TASK TO COMPLETE: Taking the line that contains "k = p.DIO_INDICES.2)" as the first and the final line of the records as the last, write out every line between them exactly, ends included, and nothing else.

-- -- --

-- ==== Sys2Proof/Safety.lean ====
section
/-!
DEFINITION. What the claims speak of: the reachable shape of a state (spec/10_state.md R34), the rationals behind the sensor
conversions (spec/42_address_router.md R168), and the address map as a relation (spec/20_memory.md R52).
-/

namespace Sys2Proof.Machine

open Sys2Proof.Config

/-- Exactly the slots below `n` are written (R34). -/
def writtenExactly (n : Nat) (vals : List (Option Raw)) : Prop :=
  ∀ j, j < vals.length → ((vals[j]?).join.isSome = true ↔ j < n)

/-- R34: what every reachable state satisfies, with `startIndex ≤ 127` of R24 and the buffer's size of R27. R34's sixth clause
is in the type of a slot. -/
def State.Inv (p : Params) (s : State) : Prop :=
  s.values.length = p.MAX_VALUES ∧
  match s.phase with
  | .idle => s.kind = none ∧ s.startIndex = none ∧ s.count = none ∧ writtenExactly 0 s.values
  | .awaitStartIndex =>
      s.kind.isSome = true ∧ s.startIndex = none ∧ s.count = none ∧ writtenExactly 0 s.values
  | .awaitCount =>
      s.kind.isSome = true ∧ (∃ x, s.startIndex = some x ∧ x.toNat ≤ 127) ∧ s.count = none ∧
        writtenExactly 0 s.values
  | .awaitValueLow i =>
      s.kind = some .set ∧ (∃ x, s.startIndex = some x ∧ x.toNat ≤ 127) ∧
        (∃ c, s.count = some c ∧ c.toNat ≤ 127 ∧ i.toNat < c.toNat) ∧
        writtenExactly (min i.toNat p.MAX_VALUES) s.values
  | .awaitValueHigh i =>
      s.kind = some .set ∧ (∃ x, s.startIndex = some x ∧ x.toNat ≤ 127) ∧
        (∃ c, s.count = some c ∧ c.toNat ≤ 127 ∧ i.toNat < c.toNat) ∧
        writtenExactly (min (i.toNat + 1) p.MAX_VALUES) s.values

/-- The packet registers are unwritten (R28). -/
def State.Unwritten (p : Params) (s : State) : Prop :=
  s.kind = none ∧ s.startIndex = none ∧ s.count = none ∧ s.values = List.replicate p.MAX_VALUES none

/-- R168 `roundHalfAway(x) = sign(x) * floor(|x| + 1/2)`, over the rationals. -/
def roundHalfAway (x : Rat) : Int :=
  x.num.sign * (|x| + 1 / 2).floor

/-- Is the event a capability call? -/
def Event.isCall : Event → Bool
  | .call _ => true
  | .packetReady _ => false
  | .tx _ => false
  | .condition _ => false

/-- Is the event the packet-ready signal? -/
def Event.isReady : Event → Bool
  | .packetReady _ => true
  | .call _ => false
  | .tx _ => false
  | .condition _ => false

/-- The output byte of an event, if it is one. -/
def Event.txByte : Event → Option Byte
  | .tx b => some b
  | .packetReady _ => none
  | .call _ => none
  | .condition _ => none

/-- `n` steps in a row (R263), stopping at the first fault or refusal; the host's `Core.run` at this machine's types. -/
def runSteps : Nat → State → Host.Outcome State Fault Refusal
  | 0, s => .next s
  | n + 1, s =>
    match step s with
    | .next t => runSteps n t
    | .fault r => .fault r
    | .refused r => .refused r

/-- The condition a marker byte records when it aborts a frame (R121, R135). -/
def abortEvents (old : Phase) (b : Byte) : List Event :=
  if old = .idle then [] else [.condition (.frameAborted old b)]

/-- The row of R52 that an index lies in, with the channel it gives (R170): a relation, with no order of tests. -/
def InRow (p : Params) (k : Nat) : Entry → Prop
  | .servo ch => ch < p.SERVO_COUNT ∧ k = p.SERVO_BASE + ch
  | .digitalOutput ch => ch = 0 ∧ k = p.RELAY_INDEX
  | .digitalIO ch => (ch = 1 ∧ k = p.DIO_INDICES.1) ∨ (ch = 2 ∧ k = p.DIO_INDICES.2)
  | .touch ch => ch < p.TOUCH_COUNT ∧ k = p.TOUCH_BASE + ch
  | .current => k = p.CURRENT_INDEX
  | .voltage => k = p.VOLTAGE_INDEX
  | .rgb ch => ch < p.RGB_COUNT ∧ k = p.RGB_BASE + ch
  | .unmapped => ∀ r ∈ p.ranges, ¬ (r.1 ≤ k ∧ k < r.1 + r.2)

end Sys2Proof.Machine
end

-- -- --

SOLUTION TO THIS TASK:
  | .digitalIO ch => (ch = 1 ∧ k = p.DIO_INDICES.1) ∨ (ch = 2 ∧ k = p.DIO_INDICES.2)
  | .touch ch => ch < p.TOUCH_COUNT ∧ k = p.TOUCH_BASE + ch
  | .current => k = p.CURRENT_INDEX
  | .voltage => k = p.VOLTAGE_INDEX
  | .rgb ch => ch < p.RGB_COUNT ∧ k = p.RGB_BASE + ch
  | .unmapped => ∀ r ∈ p.ranges, ¬ (r.1 ≤ k ∧ k < r.1 + r.2)

end Sys2Proof.Machine
end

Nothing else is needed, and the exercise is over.